→ **WORK TASK**
What is needed is a verbatim copy of all the records.

----- DATA UNDER STUDY -----

-- ==== Sys2Proof/Laws/Keeps/Dispatch.lean ====
section
/-! SUPPORT. What every command keeps, one case per command, each by the lemma of its meaning. -/

namespace Sys2Proof.Machine

open Sys2Proof
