@[simp] theorem modMbx_pending : (modMbx s m f).pending = s.pending := rfl
@[simp] theorem modMbx_us : (modMbx s m f).us = s.us := rfl
@[simp] theorem modMbx_freeCtr : (modMbx s m f).freeCtr = s.freeCtr := rfl
@[simp] theorem modMbx_regs : (modMbx s m f).regs = s.regs := rfl
@[simp] theorem modMbx_tillers : (modMbx s m f).tillers = s.tillers := rfl
@[simp] theorem modMbx_stackMap : (modMbx s m f).stackMap = s.stackMap := rfl
@[simp] theorem modMbx_deeps : (modMbx s m f).deeps = s.deeps := rfl
@[simp] theorem modMbx_dram : (modMbx s m f).dram = s.dram := rfl
@[simp] theorem modMbx_poison : (modMbx s m f).poison = s.poison := rfl
@[simp] theorem modMbx_husk : (modMbx s m f).husk = s.husk := rfl
@[simp] theorem modMbx_huskBad : (modMbx s m f).huskBad = s.huskBad := rfl
@[simp] theorem modMbx_objs : (modMbx s m f).objs = s.objs := rfl
@[simp] theorem modMbx_grans : (modMbx s m f).grans = s.grans := rfl
@[simp] theorem modMbx_shareGroups : (modMbx s m f).shareGroups = s.shareGroups := rfl
@[simp] theorem modMbx_used : (modMbx s m f).used = s.used := rfl
@[simp] theorem modMbx_migs : (modMbx s m f).migs = s.migs := rfl
@[simp] theorem modMbx_heldBy : (modMbx s m f).heldBy = s.heldBy := rfl
@[simp] theorem modMbx_xlat : (modMbx s m f).xlat = s.xlat := rfl
@[simp] theorem modMbx_chans : (modMbx s m f).chans = s.chans := rfl
@[simp] theorem modMbx_links : (modMbx s m f).links = s.links := rfl
@[simp] theorem modMbx_cxl : (modMbx s m f).cxl = s.cxl := rfl
@[simp] theorem modMbx_power : (modMbx s m f).power = s.power := rfl
@[simp] theorem modMbx_phys : (modMbx s m f).phys = s.phys := rfl
@[simp] theorem modMbx_boot : (modMbx s m f).boot = s.boot := rfl
@[simp] theorem modMbx_rcv : (modMbx s m f).rcv = s.rcv := rfl
@[simp] theorem modMbx_flights : (modMbx s m f).flights = s.flights := rfl
@[simp] theorem modMbx_notices : (modMbx s m f).notices = s.notices := rfl
@[simp] theorem modMbx_smbOut : (modMbx s m f).smbOut = s.smbOut := rfl
@[simp] theorem tillerAt_modMbx (n : Nat) : tillerAt (modMbx s m f) n = tillerAt s n := rfl
@[simp] theorem stackAt_modMbx (n : Nat) : stackAt (modMbx s m f) n = stackAt s n := rfl
@[simp] theorem deepAt_modMbx (n : Nat) : deepAt (modMbx s m f) n = deepAt s n := rfl
@[simp] theorem chanAt_modMbx (n : Nat) : chanAt (modMbx s m f) n = chanAt s n := rfl
@[simp] theorem objAt_modMbx (n : Nat) : objAt (modMbx s m f) n = objAt s n := rfl
@[simp] theorem domainAt_modMbx (n : Nat) : domainAt (modMbx s m f) n = domainAt s n := rfl
@[simp] theorem portAt_modMbx (n : Nat) : portAt (modMbx s m f) n = portAt s n := rfl
@[simp] theorem groupAt_modMbx (n : Nat) : groupAt (modMbx s m f) n = groupAt s n := rfl
@[simp] theorem resh_modMbx (n : Nat) : resh n (modMbx s m f) = resh n s := rfl
@[simp] theorem rdAddr_modMbx (n : Nat) : rdAddr (modMbx s m f) n = rdAddr s n := rfl
@[simp] theorem rd_modMbx (k : Blk) (n : Nat) : rd (modMbx s m f) k n = rd s k n := rfl
end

-----

→ **RESULT**
-- ==== Sys2Proof/Laws/Keeps/Dispatch.lean ====
section
/-! SUPPORT. What every command keeps, one case per command, each by the lemma of its meaning. -/

namespace Sys2Proof.Machine

open Sys2Proof
@[simp] theorem modMbx_pending : (modMbx s m f).pending = s.pending := rfl
@[simp] theorem modMbx_us : (modMbx s m f).us = s.us := rfl
@[simp] theorem modMbx_freeCtr : (modMbx s m f).freeCtr = s.freeCtr := rfl
@[simp] theorem modMbx_regs : (modMbx s m f).regs = s.regs := rfl
@[simp] theorem modMbx_tillers : (modMbx s m f).tillers = s.tillers := rfl
@[simp] theorem modMbx_stackMap : (modMbx s m f).stackMap = s.stackMap := rfl
@[simp] theorem modMbx_deeps : (modMbx s m f).deeps = s.deeps := rfl
@[simp] theorem modMbx_dram : (modMbx s m f).dram = s.dram := rfl
@[simp] theorem modMbx_poison : (modMbx s m f).poison = s.poison := rfl
@[simp] theorem modMbx_husk : (modMbx s m f).husk = s.husk := rfl
@[simp] theorem modMbx_huskBad : (modMbx s m f).huskBad = s.huskBad := rfl
@[simp] theorem modMbx_objs : (modMbx s m f).objs = s.objs := rfl
@[simp] theorem modMbx_grans : (modMbx s m f).grans = s.grans := rfl
@[simp] theorem modMbx_shareGroups : (modMbx s m f).shareGroups = s.shareGroups := rfl
@[simp] theorem modMbx_used : (modMbx s m f).used = s.used := rfl
@[simp] theorem modMbx_migs : (modMbx s m f).migs = s.migs := rfl
@[simp] theorem modMbx_heldBy : (modMbx s m f).heldBy = s.heldBy := rfl
@[simp] theorem modMbx_xlat : (modMbx s m f).xlat = s.xlat := rfl
@[simp] theorem modMbx_chans : (modMbx s m f).chans = s.chans := rfl
@[simp] theorem modMbx_links : (modMbx s m f).links = s.links := rfl
@[simp] theorem modMbx_cxl : (modMbx s m f).cxl = s.cxl := rfl
@[simp] theorem modMbx_power : (modMbx s m f).power = s.power := rfl
@[simp] theorem modMbx_phys : (modMbx s m f).phys = s.phys := rfl
@[simp] theorem modMbx_boot : (modMbx s m f).boot = s.boot := rfl
@[simp] theorem modMbx_rcv : (modMbx s m f).rcv = s.rcv := rfl
@[simp] theorem modMbx_flights : (modMbx s m f).flights = s.flights := rfl
@[simp] theorem modMbx_notices : (modMbx s m f).notices = s.notices := rfl
@[simp] theorem modMbx_smbOut : (modMbx s m f).smbOut = s.smbOut := rfl
@[simp] theorem tillerAt_modMbx (n : Nat) : tillerAt (modMbx s m f) n = tillerAt s n := rfl
@[simp] theorem stackAt_modMbx (n : Nat) : stackAt (modMbx s m f) n = stackAt s n := rfl
@[simp] theorem deepAt_modMbx (n : Nat) : deepAt (modMbx s m f) n = deepAt s n := rfl
@[simp] theorem chanAt_modMbx (n : Nat) : chanAt (modMbx s m f) n = chanAt s n := rfl
@[simp] theorem objAt_modMbx (n : Nat) : objAt (modMbx s m f) n = objAt s n := rfl
@[simp] theorem domainAt_modMbx (n : Nat) : domainAt (modMbx s m f) n = domainAt s n := rfl
@[simp] theorem portAt_modMbx (n : Nat) : portAt (modMbx s m f) n = portAt s n := rfl
@[simp] theorem groupAt_modMbx (n : Nat) : groupAt (modMbx s m f) n = groupAt s n := rfl
@[simp] theorem resh_modMbx (n : Nat) : resh n (modMbx s m f) = resh n s := rfl
@[simp] theorem rdAddr_modMbx (n : Nat) : rdAddr (modMbx s m f) n = rdAddr s n := rfl
@[simp] theorem rd_modMbx (k : Blk) (n : Nat) : rd (modMbx s m f) k n = rd s k n := rfl
end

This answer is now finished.